The Ride Home

August 2012

image_6In the 1989 Steve Martin film, Parenthood, Grandma (Helen Shaw) uses the roller-coaster as a metaphor: “…that a ride could make me so frightened, so scared, so sick, so excited and so thrilled all together. Some didn’t like it. They went on the merry-go-round. That just goes around… nothing… I like the roller-coaster. You get more out of it.”

So you made the commitment to join a non-profit board/volunteer committee/ community project. Someone likely caught you at a generous moment, set the hook, got you started, and you are well into the process. Now the wheels are starting to fall off the roller-coaster. Challenges are mounting, your blood pressure is rising. You say to yourself, “Remind me again, why did I agree to do this?”

Isn’t it inevitable? In so many projects, after the forming comes the storming and then the questioning. Even when you can name a dozen good reasons why you joined this particular cause, you are now having serious doubts.

“Everything can look like a failure in the middle”, says Harvard Professor Rosabeth Moss Kanter. And, from Richard Brown, captain of the schooner America, to Prince Albert of England, 1851, “No one would ever have crossed the ocean if he could have gotten off the ship in a storm.”

Abandon ship, or stay the course? Read on.

Random thoughts on the ride to the meeting: “Why did I sign up to be on this non-profit board/committee/you name it? I have way too much work to do. I’m over committed. This ______ is in the middle of another disaster, and I just don’t have the time or the energy for all that’s on my plate now.”

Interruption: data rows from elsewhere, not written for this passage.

-- ==== Sys2Proof/Laws/State.lean ====
section
/-! SUPPORT. One lemma per field per named update of the state, so that no proof unfolds a record
update. The fields whose reset value the spec leaves open have no lemma about reset. -/

namespace Sys2Proof.Machine

/-! ### `raise` -/

@[simp] theorem raise_keylen (e : ErrCode) (info : DWord) (s : State) : (raise e info s).keylen = s.keylen := rfl
@[simp] theorem raise_key (e : ErrCode) (info : DWord) (s : State) : (raise e info s).key = s.key := rfl
@[simp] theorem raise_param (e : ErrCode) (info : DWord) (s : State) : (raise e info s).param = s.param := rfl
@[simp] theorem raise_secsz (e : ErrCode) (info : DWord) (s : State) : (raise e info s).secsz = s.secsz := rfl
@[simp] theorem raise_arg (e : ErrCode) (info : DWord) (s : State) : (raise e info s).arg = s.arg := rfl
@[simp] theorem raise_result (e : ErrCode) (info : DWord) (s : State) : (raise e info s).result = info := rfl
@[simp] theorem raise_lastErr (e : ErrCode) (info : DWord) (s : State) : (raise e info s).lastErr = e := rfl
@[simp] theorem raise_fsm (e : ErrCode) (info : DWord) (s : State) : (raise e info s).fsm = s.fsm := rfl
@[simp] theorem raise_mode (e : ErrCode) (info : DWord) (s : State) : (raise e info s).mode = s.mode := rfl
@[simp] theorem raise_kd (e : ErrCode) (info : DWord) (s : State) : (raise e info s).kd = s.kd := rfl
@[simp] theorem raise_kt (e : ErrCode) (info : DWord) (s : State) : (raise e info s).kt = s.kt := rfl
@[simp] theorem raise_p0 (e : ErrCode) (info : DWord) (s : State) : (raise e info s).p0 = s.p0 := rfl
@[simp] theorem raise_ss (e : ErrCode) (info : DWord) (s : State) : (raise e info s).ss = s.ss := rfl
@[simp] theorem raise_lo (e : ErrCode) (info : DWord) (s : State) : (raise e info s).lo = s.lo := rfl
@[simp] theorem raise_pos (e : ErrCode) (info : DWord) (s : State) : (raise e info s).pos = s.pos := rfl
@[simp] theorem raise_len (e : ErrCode) (info : DWord) (s : State) : (raise e info s).len = s.len := rfl
@[simp] theorem raise_cache (e : ErrCode) (info : DWord) (s : State) : (raise e info s).cache = s.cache := rfl
@[simp] theorem raise_din (e : ErrCode) (info : DWord) (s : State) : (raise e info s).din = [] := rfl
@[simp] theorem raise_dout (e : ErrCode) (info : DWord) (s : State) : (raise e info s).dout = s.dout := rfl
@[simp] theorem raise_store (e : ErrCode) (info : DWord) (s : State) : (raise e info s).store = s.store := rfl
@[simp] theorem raise_storeOpen (e : ErrCode) (info : DWord) (s : State) : (raise e info s).storeOpen = s.storeOpen := rfl
@[simp] theorem raise_fates (e : ErrCode) (info : DWord) (s : State) : (raise e info s).fates = s.fates := rfl
@[simp] theorem raise_fullError (e : ErrCode) (info : DWord) (s : State) : (raise e info s).fullError = s.fullError := rfl
@[simp] theorem raise_inbox (e : ErrCode) (info : DWord) (s : State) : (raise e info s).inbox = s.inbox := rfl
@[simp] theorem raise_rdata (e : ErrCode) (info : DWord) (s : State) : (raise e info s).rdata = s.rdata := rfl
@[simp] theorem raise_cacheCap (e : ErrCode) (info : DWord) (s : State) : (raise e info s).cacheCap = s.cacheCap := rfl
@[simp] theorem raise_bufCap (e : ErrCode) (info : DWord) (s : State) : (raise e info s).bufCap = s.bufCap := rfl
@[simp] theorem raise_posBits (e : ErrCode) (info : DWord) (s : State) : (raise e info s).posBits = s.posBits := rfl
@[simp] theorem raise_secszBits (e : ErrCode) (info : DWord) (s : State) : (raise e info s).secszBits = s.secszBits := rfl
@[simp] theorem raise_keylenBits (e : ErrCode) (info : DWord) (s : State) : (raise e info s).keylenBits = s.keylenBits := rfl
@[simp] theorem raise_sidOrder (e : ErrCode) (info : DWord) (s : State) : (raise e info s).sidOrder = s.sidOrder := rfl

/-! ### `complete` -/

@[simp] theorem complete_keylen (v : DWord) (s : State) : (complete v s).keylen = s.keylen := rfl
@[simp] theorem complete_key (v : DWord) (s : State) : (complete v s).key = s.key := rfl
@[simp] theorem complete_param (v : DWord) (s : State) : (complete v s).param = s.param := rfl
@[simp] theorem complete_secsz (v : DWord) (s : State) : (complete v s).secsz = s.secsz := rfl
@[simp] theorem complete_arg (v : DWord) (s : State) : (complete v s).arg = s.arg := rfl
@[simp] theorem complete_result (v : DWord) (s : State) : (complete v s).result = v := rfl
@[simp] theorem complete_lastErr (v : DWord) (s : State) : (complete v s).lastErr = .ok := rfl
@[simp] theorem complete_fsm (v : DWord) (s : State) : (complete v s).fsm = s.fsm := rfl
@[simp] theorem complete_mode (v : DWord) (s : State) : (complete v s).mode = s.mode := rfl
@[simp] theorem complete_kd (v : DWord) (s : State) : (complete v s).kd = s.kd := rfl
@[simp] theorem complete_kt (v : DWord) (s : State) : (complete v s).kt = s.kt := rfl
@[simp] theorem complete_p0 (v : DWord) (s : State) : (complete v s).p0 = s.p0 := rfl
@[simp] theorem complete_ss (v : DWord) (s : State) : (complete v s).ss = s.ss := rfl
@[simp] theorem complete_lo (v : DWord) (s : State) : (complete v s).lo = s.lo := rfl
@[simp] theorem complete_pos (v : DWord) (s : State) : (complete v s).pos = s.pos := rfl
@[simp] theorem complete_len (v : DWord) (s : State) : (complete v s).len = s.len := rfl
@[simp] theorem complete_cache (v : DWord) (s : State) : (complete v s).cache = s.cache := rfl
@[simp] theorem complete_din (v : DWord) (s : State) : (complete v s).din = [] := rfl
@[simp] theorem complete_dout (v : DWord) (s : State) : (complete v s).dout = s.dout := rfl
@[simp] theorem complete_store (v : DWord) (s : State) : (complete v s).store = s.store := rfl
@[simp] theorem complete_storeOpen (v : DWord) (s : State) : (complete v s).storeOpen = s.storeOpen := rfl
@[simp] theorem complete_fates (v : DWord) (s : State) : (complete v s).fates = s.fates := rfl
@[simp] theorem complete_fullError (v : DWord) (s : State) : (complete v s).fullError = s.fullError := rfl
@[simp] theorem complete_inbox (v : DWord) (s : State) : (complete v s).inbox = s.inbox := rfl
@[simp] theorem complete_rdata (v : DWord) (s : State) : (complete v s).rdata = s.rdata := rfl
@[simp] theorem complete_cacheCap (v : DWord) (s : State) : (complete v s).cacheCap = s.cacheCap := rfl
@[simp] theorem complete_bufCap (v : DWord) (s : State) : (complete v s).bufCap = s.bufCap := rfl
@[simp] theorem complete_posBits (v : DWord) (s : State) : (complete v s).posBits = s.posBits := rfl
@[simp] theorem complete_secszBits (v : DWord) (s : State) : (complete v s).secszBits = s.secszBits := rfl
@[simp] theorem complete_keylenBits (v : DWord) (s : State) : (complete v s).keylenBits = s.keylenBits := rfl
@[simp] theorem complete_sidOrder (v : DWord) (s : State) : (complete v s).sidOrder = s.sidOrder := rfl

And on the ride home…. “This organization really does need me, and I guess I need what it gives to me. I think we can get through this challenge. I’m tired, a bit frazzled, but I’m still feeling optimistic and emotionally connected to both the cause and the people. When all is said and done, I’m glad I chose to do this. This work matters.”

Does this sound vaguely familiar? Could this be you, frustrated and impatient before the meeting, more at peace afterwards (not just relieved that it is over)? Two years ago Charlie Maxwell, CEO of Meristem, a Multifamily Office, shared this insight with me: “Why not think about the ride home during the ride in to those meetings?”

At the time, I was groping for a strategy for coping with the “messy middle” of a project I had committed to. I decided to try Charlie’s suggestion, and remembered his words on the way in to a particularly challenging meeting. Speeding along in my car, just ten minutes from the start of the meeting, I imagined, and I felt, the ride home.

At the stoplight I closed my eyes and started looking into the faces of each member of the group. Soon I was smiling. We were thanking each other for what we had just accomplished, for the generosity, for the commitment. I was amazed at how good I felt on that ride in, and the next. When the meeting began, my blood pressure was lower, my optimism and patience higher.

I hope this bit of advice can help you hang in there when you face a similar challenge. The next time you find yourself cursing your way to that volunteer engagement, think about the ride home. It may seem simplistic, and it won’t work all the time, but it is worth a try if you are pulling your hair out and need to see with different eyes.

Community service of all kinds is good for the spirit, good for the soul, good for making connections, good for finding purpose and contribution both when you are gainfully employed and when you are not (most of my clients are executives in transition, and I always encourage volunteerism).